Wenn die Signalintensität geändert wurde, führen Sie das Semikolon in Zeile 179 der Impulsprogrammdatei wieder ein und speichern Sie die Datei. Um PLDB2 zu optimieren, stellen Sie die Empfängerverstärkung auf eins und geben Sie EDC-Pull ein, um die Impulsprogrammdatei zu öffnen. Entfernen Sie in Zeile 184 das Semikolon vor Goto 999, und speichern Sie die Datei.
Passen Sie mit dem GS-Befehl die PLDB2-Parameter an, um die Intensität des FID-Signals zu minimieren. Wenn die Signalintensität geändert wurde, setzen Sie das Semikolon in Zeile 184 der Impulsprogrammdatei wieder ein und speichern Sie die Datei. Führen Sie den RGA-Befehl aus, um die Empfängerverstärkung zu optimieren.
Führen Sie dann den Befehl ZG aus, um das Experiment zu starten. In dieser Abbildung können die Ergebnisse der Relaxationsdispersionsprofile beobachtet werden, die für jeden Peak im Wasserstoffstickstoff-15-Trosy-Spektrum erfasst wurden. Aus den erworbenen Relaxationsdispersionsprofilen ist es möglich, den Austauschbeitrag zur Stickstoff-15-Querrelaxation jeder Backbone-AMI-Gruppe abzuschätzen.
Durch die Darstellung der Querrelaxation auf der 3D-Struktur des untersuchten Proteins ist es möglich, die strukturellen Regionen, die sich einem Bestätigungsaustausch auf der Mikrosekunden-Millisekunden-Zeitskala unterziehen, zu identifizieren. Die Modellierung der Relaxationsdispersionskurven mit den Carver-Richards-Gleichungen liefert die thermodynamischen und kinetischen Parameter des Austauschprozesses, wie die fraktionierten Populationen der Gleichgewichtszustände und die Wechselkursrate zwischen diesen Zuständen. Die Temperaturabhängigkeit dieser thermodynamischen und kinetischen Parameter kann dann mit den van't Hoff- bzw. I-Ring-Gleichungen modelliert werden, um detaillierte Informationen über die Energetik des Bestätigungsaustauschs zu erhalten.
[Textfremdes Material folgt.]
/-- O57. Under operand the signed indexed opcodes complete short-indexed when bit 0 of the base byte
is clear and long-indexed when it is set; under literal they complete long-indexed, with a word
offset, whatever the base byte. (R80, R81, R130, R131, R359, R360.) -/
def Obligations.SignedIndexed : Prop :=
  (∀ x ∈ ([(.mul3Idx, 0x4F, "SGN MUL"), (.mulb3Idx, 0x5F, "SGN MULB")] :
      List ((Byte → Byte → Byte → IndexOffset → Instr) × Byte × String)),
      ∀ (s : State) (dst src1 base : Byte),
      (signedIsLong s.cfg base = false → ∀ off : Byte, Completes (x.1 dst src1 base (.byte off)) s
        { opcode := x.2.1, signed := true, mnemonic := x.2.2, mode := .shortIndexed, variableLength := true,
          operands := [⟨"dst", .reg dst⟩, ⟨"src1", .reg src1⟩,
            ⟨"src2", .sidx (base &&& s.cfg.indPtrMask) off⟩],
          raw := [s.cfg.signedPrefix, x.2.1, base, off, src1, dst], regs := [dst, src1] }) ∧
      (signedIsLong s.cfg base = true → ∀ off : Word, Completes (x.1 dst src1 base (.word off)) s
        { opcode := x.2.1, signed := true, mnemonic := x.2.2, mode := .longIndexed, variableLength := true,
          operands := [⟨"dst", .reg dst⟩, ⟨"src1", .reg src1⟩,
            ⟨"src2", .lidx (base &&& s.cfg.indPtrMask) off⟩],
          raw := [s.cfg.signedPrefix, x.2.1, base, off.extractLsb' 0 8, off.extractLsb' 8 8, src1, dst],
          regs := [dst, src1] })) ∧
  ∀ x ∈ ([(.mulIdx, 0x6F, "SGN MUL"), (.mulbIdx, 0x7F, "SGN MULB"), (.divIdx, 0x8F, "SGN DIV"),
      (.divbIdx, 0x9F, "SGN DIVB")] : List ((Byte → Byte → IndexOffset → Instr) × Byte × String)),
    ∀ (s : State) (dst base : Byte),
      (signedIsLong s.cfg base = false → ∀ off : Byte, Completes (x.1 dst base (.byte off)) s
        { opcode := x.2.1, signed := true, mnemonic := x.2.2, mode := .shortIndexed, variableLength := true,
          operands := [⟨"dst", .reg dst⟩, ⟨"src", .sidx (base &&& s.cfg.indPtrMask) off⟩],
          raw := [s.cfg.signedPrefix, x.2.1, base, off, dst], regs := [dst] }) ∧
      (signedIsLong s.cfg base = true → ∀ off : Word, Completes (x.1 dst base (.word off)) s
        { opcode := x.2.1, signed := true, mnemonic := x.2.2, mode := .longIndexed, variableLength := true,
          operands := [⟨"dst", .reg dst⟩, ⟨"src", .lidx (base &&& s.cfg.indPtrMask) off⟩],
          raw := [s.cfg.signedPrefix, x.2.1, base, off.extractLsb' 0 8, off.extractLsb' 8 8, dst],
          regs := [dst] })

/-- O58. For every state and any two register-name services, a step under the one and a step under
the other answer alike: both fault, or both answer a next state, and the two next states differ
in the service alone, so that the outputs are equal. (R8, R140, R150.) -/
def Obligations.RegisterNamesNeverReachTheDecode : Prop :=
  ∀ (s : State) (names : List RegName),
    (∀ t, step s = .next t →
      step { s with cfg := { s.cfg with regNames := names } } =
        .next { t with cfg := { t.cfg with regNames := names } }) ∧
    (∀ f, step s = .fault f → step { s with cfg := { s.cfg with regNames := names } } = .fault f)
end

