-- ==== Sys2Proof/Laws/PerInstr.lean ====
section
/-! SUPPORT. The family `Encodes`: the operand bytes of an instruction, under the opcode of its row,
are read back as that instruction (spec/30_encoding.md R77-R79). One lemma per constructor. -/

namespace Sys2Proof.Laws.Encodes

open Machine

/-- Reading an instruction's own opcode and operand bytes gives the instruction. -/
def Statement (i : Instr) : Prop :=
  buildInstr (instrRow i).signed (instrRow i).opcode (operandBytes i) = some i

/-- The eight values of a 3-bit field. -/
theorem three_bits : ∀ h : BitVec 3,
    h = 0 ∨ h = 1 ∨ h = 2 ∨ h = 3 ∨ h = 4 ∨ h = 5 ∨ h = 6 ∨ h = 7 := by decide

theorem build_sjmp (h : BitVec 3) (lo : Byte) :
    buildInstr false (0x20 ||| h.setWidth 8) [lo] = some (.sjmp (h ++ lo)) := by
  rcases three_bits h with rfl | rfl | rfl | rfl | rfl | rfl | rfl | rfl <;> rfl

theorem build_scall (h : BitVec 3) (lo : Byte) :
    buildInstr false (0x28 ||| h.setWidth 8) [lo] = some (.scall (h ++ lo)) := by
  rcases three_bits h with rfl | rfl | rfl | rfl | rfl | rfl | rfl | rfl <;> rfl

theorem build_jbc (h : BitVec 3) (reg disp : Byte) :
    buildInstr false (0x30 ||| h.setWidth 8) [reg, disp] = some (.jbc h reg disp) := by
  rcases three_bits h with rfl | rfl | rfl | rfl | rfl | rfl | rfl | rfl <;> rfl

theorem build_jbs (h : BitVec 3) (reg disp : Byte) :
    buildInstr false (0x38 ||| h.setWidth 8) [reg, disp] = some (.jbs h reg disp) := by
  rcases three_bits h with rfl | rfl | rfl | rfl | rfl | rfl | rfl | rfl <;> rfl
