/-- Settles O38: a register, then the code address. -/
theorem loopJumps : Obligations.LoopJumps := by
  intro x hx s cnt disp
  have hrow : IsResolvedRow (x.1 cnt disp) x.2.1 x.2.2 .relative ["cnt", "cadd"] [cnt, disp]
      resolveDjnz := by
    fin_cases hx <;> exact ⟨⟨rfl, rfl, rfl, rfl, rfl, rfl, rfl, rfl⟩, nofun, nofun,
      fun p f e h => by
        simp [groupResolver, groupOf, resolveEx, h]⟩
  have hcompletes := hrow.registerJump_completes
    (operands := [⟨"cadd", .cadd ((startOf s.cfg s.addr (x.1 cnt disp)).target disp.toInt)⟩])
    (by fin_cases hx <;> rfl)
  rwa [hrow.target_eq] at hcompletes

theorem extractLsb'_bitTestOpcode : ∀ bitno : BitVec 3,
    (0x30 ||| bitno.setWidth 8 : Byte).extractLsb' 0 3 = bitno ∧
      (0x38 ||| bitno.setWidth 8 : Byte).extractLsb' 0 3 = bitno := by
  decide

/-- Settles O36: the bit index is read back from the opcode byte. -/
theorem bitTestJumps : Obligations.BitTestJumps := by
  intro x hx s bitno reg disp
  have hrow : IsResolvedRow (x.1 bitno reg disp) (x.2.1 ||| bitno.setWidth 8) x.2.2 .relative
      ["reg", "bitno", "cadd"] [reg, disp] resolveBitTest := by
    fin_cases hx
    · exact ⟨⟨rfl, rfl, rfl, rfl, rfl, rfl, rfl, rfl⟩, nofun, nofun, fun _ _ _ _ => by
        rw [groupOf_bitClear]; rfl⟩
    · exact ⟨⟨rfl, rfl, rfl, rfl, rfl, rfl, rfl, rfl⟩, nofun, nofun, fun _ _ _ _ => by
        rw [groupOf_bitSet]; rfl⟩
  have hbitno : (x.2.1 ||| bitno.setWidth 8).extractLsb' 0 3 = bitno := by
    fin_cases hx
    · exact (extractLsb'_bitTestOpcode bitno).1
    · exact (extractLsb'_bitTestOpcode bitno).2
  have hcompletes := hrow.registerJump_completes
    (operands := [⟨"bitno", .bitno ((x.2.1 ||| bitno.setWidth 8).extractLsb' 0 3)⟩,
      ⟨"cadd", .cadd ((startOf s.cfg s.addr (x.1 bitno reg disp)).target disp.toInt)⟩])
    (by fin_cases hx <;> rfl)
  rwa [hbitno, hrow.target_eq] at hcompletes

/-! ## BR and EBR -/

/-- Mnemonic and mode rewritten, one operand, and a jump to a register that is then offered to XREF
(spec/45_ex_group.md R233). -/
theorem IsResolvedRow.registerBranch_completes
    (h : IsResolvedRow i opcode mnemonic mode [name] bytes res)
    (hres : res s.cfg (fetchedOf s.cfg i) (startOf s.cfg s.addr i) =
      some (((((startOf s.cfg s.addr i).retag mnemonic' mode').operand name v).jump
        b.toNat).xref s.cfg b)) :
    Completes i s
      { opcode, mnemonic := mnemonic', mode := mode', operands := [⟨name, v⟩],
        raw := opcode :: bytes, regs := [b], jumps := [b.toNat] } := by
  refine h.completes (List.cons_ne_nil _ _) hres ?_
  refine (xrefAll_record [b] _).trans ?_
  rw [Record.resolvedTo, xrefEdges, ← newTargets_empty]
  rfl
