-- ==== Sys2Proof/Laws/Step.lean ====
section
/-! SUPPORT. What exec and step answer, and the one induction behind every invariant: what each write of the block keeps, every step keeps. -/

namespace Sys2Proof.Machine

/-! ### Decoding -/

theorem decode_eq_ok_lt {w : Nat} {i : Instr} (h : decode w = .ok i) : w < 2 ^ 17 := by
  unfold decode at h
  split at h
  · assumption
  · cases h

/-- The command table's codes are those 30 R43 lists, and each is found. -/
theorem decodeCommand_isSome (d : Byte) : (decodeCommand d).isSome = isCommandCode d := by
  revert d
  decide

/-- A command byte never selects a bus transaction. -/
theorem decodeCommand_command {d : Byte} {i : Instr} (h : decodeCommand d = some i) :
    i ∈ commandTable.map Prod.snd := by
  revert h i
  revert d
  decide

/-! ### exec -/

/-- Every instruction answers a next state in every state: no command or transaction stops the block. -/
theorem exec_completes (i : Instr) (s : State) : ∃ t, exec i s = .next t := by
  cases i <;> exact ⟨_, rfl⟩

/-- No instruction touches what the host has still to deliver. -/
theorem exec_pending {i : Instr} {s t : State} (h : exec i s = .next t) : t.pending = s.pending := by
  cases i <;> cases h <;> rfl

/-- An instruction is a run of commands, a bus write or a bus read. -/
theorem exec_cases {i : Instr} {s t : State} (h : exec i s = .next t) :
    (∃ fs, (∀ f ∈ fs, f ∈ [nop, calLoad, clrStatus, softReset] ++ readCycle) ∧
      t = { s with ccb := runCommands fs s.ccb }) ∨
    (∃ a d, i = .wr a d ∧ t = { s with ccb := memWrite executeCommand a d s.ccb }) ∨
    (∃ a, i = .rd a ∧
      t = { s with ccb := afterRead a s.ccb, returned := s.returned ++ [readByte a s.ccb] }) := by
  cases i with
  | wr a d => exact .inr (.inl ⟨a, d, rfl, (Host.Outcome.next.inj h).symm⟩)
  | rd a => exact .inr (.inr ⟨a, rfl, (Host.Outcome.next.inj h).symm⟩)
  | nop => exact .inl ⟨[nop], by simp, (Host.Outcome.next.inj h).symm⟩
  | calLoad => exact .inl ⟨[calLoad], by simp, (Host.Outcome.next.inj h).symm⟩
  | unpack => exact .inl ⟨[unpackSample], by simp [readCycle], (Host.Outcome.next.inj h).symm⟩
  | compT => exact .inl ⟨[compTemperature], by simp [readCycle], (Host.Outcome.next.inj h).symm⟩
  | compP => exact .inl ⟨[compPressure], by simp [readCycle], (Host.Outcome.next.inj h).symm⟩
  | compH => exact .inl ⟨[compHumidity], by simp [readCycle], (Host.Outcome.next.inj h).symm⟩
  | compG => exact .inl ⟨[compGas], by simp [readCycle], (Host.Outcome.next.inj h).symm⟩
  | compAll => exact .inl ⟨readCycle, fun f hf => List.mem_append_right _ hf, (Host.Outcome.next.inj h).symm⟩
  | clrStatus => exact .inl ⟨[clrStatus], by simp, (Host.Outcome.next.inj h).symm⟩
  | srst => exact .inl ⟨[softReset], by simp, (Host.Outcome.next.inj h).symm⟩

/-- The commands a byte runs are the block's nine commands or the illegal-command fault. -/
theorem commandsOf_mem (d : Byte) :
    ∀ f ∈ commandsOf d, f ∈ [nop, calLoad, clrStatus, softReset] ++ readCycle ∨ f = illegalCommand := by
  intro f hf
  unfold commandsOf at hf
  split at hf <;> simp_all [readCycle]

/-- A byte selects a command exactly when the two stand together in the command map (30 R43). -/
theorem decodeCommand_iff_mem : ∀ (d : Byte) (i : Instr), decodeCommand d = some i ↔ (d, i) ∈ commandTable := by
  intro d i
  unfold decodeCommand commandTable
  constructor
  · intro h
    obtain ⟨l₁, l₂, hl, _⟩ := List.lookup_eq_some_iff.1 h
    rw [hl]
    simp
  · intro h
    fin_cases h <;> rfl

/-- A command is the run of the commands of its code. -/
theorem exec_command {d : Byte} {i : Instr} (h : decodeCommand d = some i) (s : State) :
    exec i s = commandStep (commandsOf d) s := by
  have hm := (decodeCommand_iff_mem d i).1 h
  unfold commandTable at hm
  fin_cases hm <;> rfl

/-- To show something of every instruction: the writes elsewhere than CMD, the writes to CMD of a
reserved code, each command and its write to CMD together, and the reads. -/
theorem forall_instr {P : Instr → Prop} (write : ∀ a d, a ≠ cmdAddr → P (.wr a d))
    (illegal : ∀ d, decodeCommand d = none → P (.wr cmdAddr d))
    (command : ∀ d i, decodeCommand d = some i → P i ∧ P (.wr cmdAddr d)) (read : ∀ a, P (.rd a)) (i : Instr) :
    P i := by
  cases i with
  | wr a d =>
    by_cases ha : a = cmdAddr
    · subst ha
      cases h : decodeCommand d with
      | none => exact illegal d h
      | some i => exact (command d i h).2
    · exact write a d ha
  | rd a => exact read a
  | nop => exact (command 0x00 _ (by decide)).1
  | calLoad => exact (command 0x01 _ (by decide)).1
  | unpack => exact (command 0x02 _ (by decide)).1
  | compT => exact (command 0x03 _ (by decide)).1
  | compP => exact (command 0x04 _ (by decide)).1
  | compH => exact (command 0x05 _ (by decide)).1
  | compG => exact (command 0x06 _ (by decide)).1
  | compAll => exact (command 0x07 _ (by decide)).1
  | clrStatus => exact (command 0x08 _ (by decide)).1
  | srst => exact (command 0x0F _ (by decide)).1

/-! ### What every step keeps -/

/-- A property that each write of the block keeps. -/
structure KeptByBlock (P : Ccb → Prop) : Prop where
  fault : ∀ e c, P c → P (faultEntry e c)
  busFault : ∀ c, P c → P (busError c)
  nop : ∀ c, P c → P { c with status := Status.put c.status .lastFault false }
  clrStatus : ∀ c, P c → P { c with err := 0x0000, status := Status.put c.status .lastFault false }
  reset : P Ccb.reset
  calLoad : ∀ c c', P c → calLoad c = .ok c' → P c'
  unpack : ∀ c c', P c → unpackSample c = .ok c' → P c'
  compT : ∀ c c', P c → compTemperature c = .ok c' → P c'
  compP : ∀ c c', P c → compPressure c = .ok c' → P c'
  compH : ∀ c c', P c → compHumidity c = .ok c' → P c'
  compG : ∀ c c', P c → compGas c = .ok c' → P c'
  calbuf : ∀ (c : Ccb) (i : Fin 41) d, P c →
    P { c with calbuf := c.calbuf.set i d, calWMask := c.calWMask ||| BitVec.twoPow 41 i }
  rawbuf : ∀ (c : Ccb) (i : Fin 10) d, P c →
    P { c with rawbuf := c.rawbuf.set i d, rawWMask := c.rawWMask ||| BitVec.twoPow 10 i }
  heatRange : ∀ c d, P c → P { c with heatRangeRaw := d }
  heatVal : ∀ c d, P c → P { c with heatValRaw := d }
  rse : ∀ c d, P c → P { c with rseRaw := d, rseW := true, status := Status.put c.status .gasFresh false }
  offset : ∀ c v, P c → P { c with tOffset := v, status := Status.put c.status .tempFresh false }

/-- The commands of the block keep it. -/
theorem KeptByBlock.command {P : Ccb → Prop} (k : KeptByBlock P) :
    ∀ f ∈ [Machine.nop, Machine.calLoad, Machine.clrStatus, softReset] ++ readCycle,
      ∀ c c', P c → f c = .ok c' → P c' := by
  intro f hf c c' hc h
  simp only [readCycle, List.cons_append, List.nil_append, List.mem_cons, List.not_mem_nil, or_false] at hf
  rcases hf with rfl | rfl | rfl | rfl | rfl | rfl | rfl | rfl | rfl
  · cases h
    exact k.nop c hc
  · exact k.calLoad c c' hc h
  · cases h
    exact k.clrStatus c hc
  · cases h
    exact k.reset
  · exact k.unpack c c' hc h
  · exact k.compT c c' hc h
  · exact k.compP c c' hc h
  · exact k.compH c c' hc h
  · exact k.compG c c' hc h

/-- Executing a command byte keeps it. -/
theorem KeptByBlock.execute {P : Ccb → Prop} (k : KeptByBlock P) (d : Byte) (c : Ccb) (hc : P c) :
    P (executeCommand d c) := by
  refine runCommands_keeps P k.fault _ c ?_ hc
  intro f hf c c' hc h
  rcases commandsOf_mem d f hf with hm | rfl
  · exact k.command f hm c c' hc h
  · cases h

/-- A bus write keeps it. -/
theorem KeptByBlock.write {P : Ccb → Prop} (k : KeptByBlock P) (a : Addr) (d : Byte) (c : Ccb) (hc : P c) :
    P (memWrite executeCommand a d c) := by
  rcases memWrite_cases executeCommand a d c with ⟨_, h⟩ | ⟨i, _, h⟩ | ⟨i, _, h⟩ | ⟨_, h⟩ | ⟨_, h⟩ | ⟨_, h⟩ |
    ⟨_, h⟩ | ⟨_, h⟩ | ⟨_, h⟩ <;> rw [h]
  · exact k.execute d c hc
  · exact k.calbuf c i d hc
  · exact k.rawbuf c i d hc
  · exact k.heatRange c d hc
  · exact k.heatVal c d hc
  · exact k.rse c d hc
  · exact k.offset c _ hc
  · exact k.offset c _ hc
  · exact k.busFault c hc

/-- Every instruction keeps it. -/
theorem KeptByBlock.exec {P : Ccb → Prop} (k : KeptByBlock P) {i : Instr} {s t : State}
    (h : Machine.exec i s = .next t) (hs : P s.ccb) : P t.ccb := by
  rcases exec_cases h with ⟨fs, hfs, rfl⟩ | ⟨a, d, _, rfl⟩ | ⟨a, _, rfl⟩
  · exact runCommands_keeps P k.fault fs s.ccb (fun f hf => k.command f (hfs f hf)) hs
  · exact k.write a d s.ccb hs
  · show P (afterRead a s.ccb)
    rw [afterRead_eq]
    split
    · exact k.busFault _ hs
    · exact hs

/-- What one step answers, by the host's next input. -/
theorem step_cases {s t : State} (h : step s = .next t) :
    (s.pending = [] ∧ t = s) ∨
    (∃ rest, s.pending = .powerOn :: rest ∧ t = { s with ccb := Ccb.reset, pending := rest }) ∨
    (∃ w rest i, s.pending = .word w :: rest ∧ decode w = .ok i ∧
      exec i { s with pending := rest } = .next t) := by
  unfold step takeInput at h
  cases hp : s.pending with
  | nil =>
    rw [hp] at h
    exact .inl ⟨rfl, (Host.Outcome.next.inj h).symm⟩
  | cons x rest =>
    rw [hp] at h
    cases x with
    | powerOn => exact .inr (.inl ⟨rest, rfl, (Host.Outcome.next.inj h).symm⟩)
    | word w =>
      cases hd : decode w with
      | ok i =>
        refine .inr (.inr ⟨w, rest, i, rfl, hd, ?_⟩)
        simpa [hd] using h
      | error why => simp [hd] at h

/-- Every step keeps it. -/
theorem KeptByBlock.step {P : Ccb → Prop} (k : KeptByBlock P) {s t : State}
    (h : Machine.step s = .next t) (hs : P s.ccb) : P t.ccb := by
  rcases step_cases h with ⟨_, rfl⟩ | ⟨rest, _, rfl⟩ | ⟨w, rest, i, _, _, he⟩
  · exact hs
  · exact k.reset
  · exact k.exec he hs

/-- It holds in every state a host can drive the machine to. -/
theorem KeptByBlock.reachable {P : Ccb → Prop} (k : KeptByBlock P) {s : State} (h : Reachable s) : P s.ccb := by
  induction h with
  | reset => exact k.reset
  | host s inputs _ ih => exact ih
  | step s t _ hst ih => exact k.step hst ih

end Sys2Proof.Machine
end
Es ist entscheidend, alle Erfassungsparameter, insbesondere P7, sorgfältig zu optimieren. Es ist auch wichtig, hochreine und homogene Proben herzustellen, um falsche Dispersionen zu vermeiden. Die kinetischen, thermodynamischen und chemischen Chipparameter, die mit diesem Protokoll erhalten werden, können verwendet werden, um energetische und strukturelle Informationen über die Spezies abzuleiten, die den Bestätigungsaustausch durchlaufen. Die Charakterisierung der mit CPMG-Methoden gewonnenen Proteinbestätigungsdynamik liefert entscheidende Informationen zum Verständnis von Signalen und enzymatischer Aktivität sowie neue Perspektiven für das Wirkstoffdesign.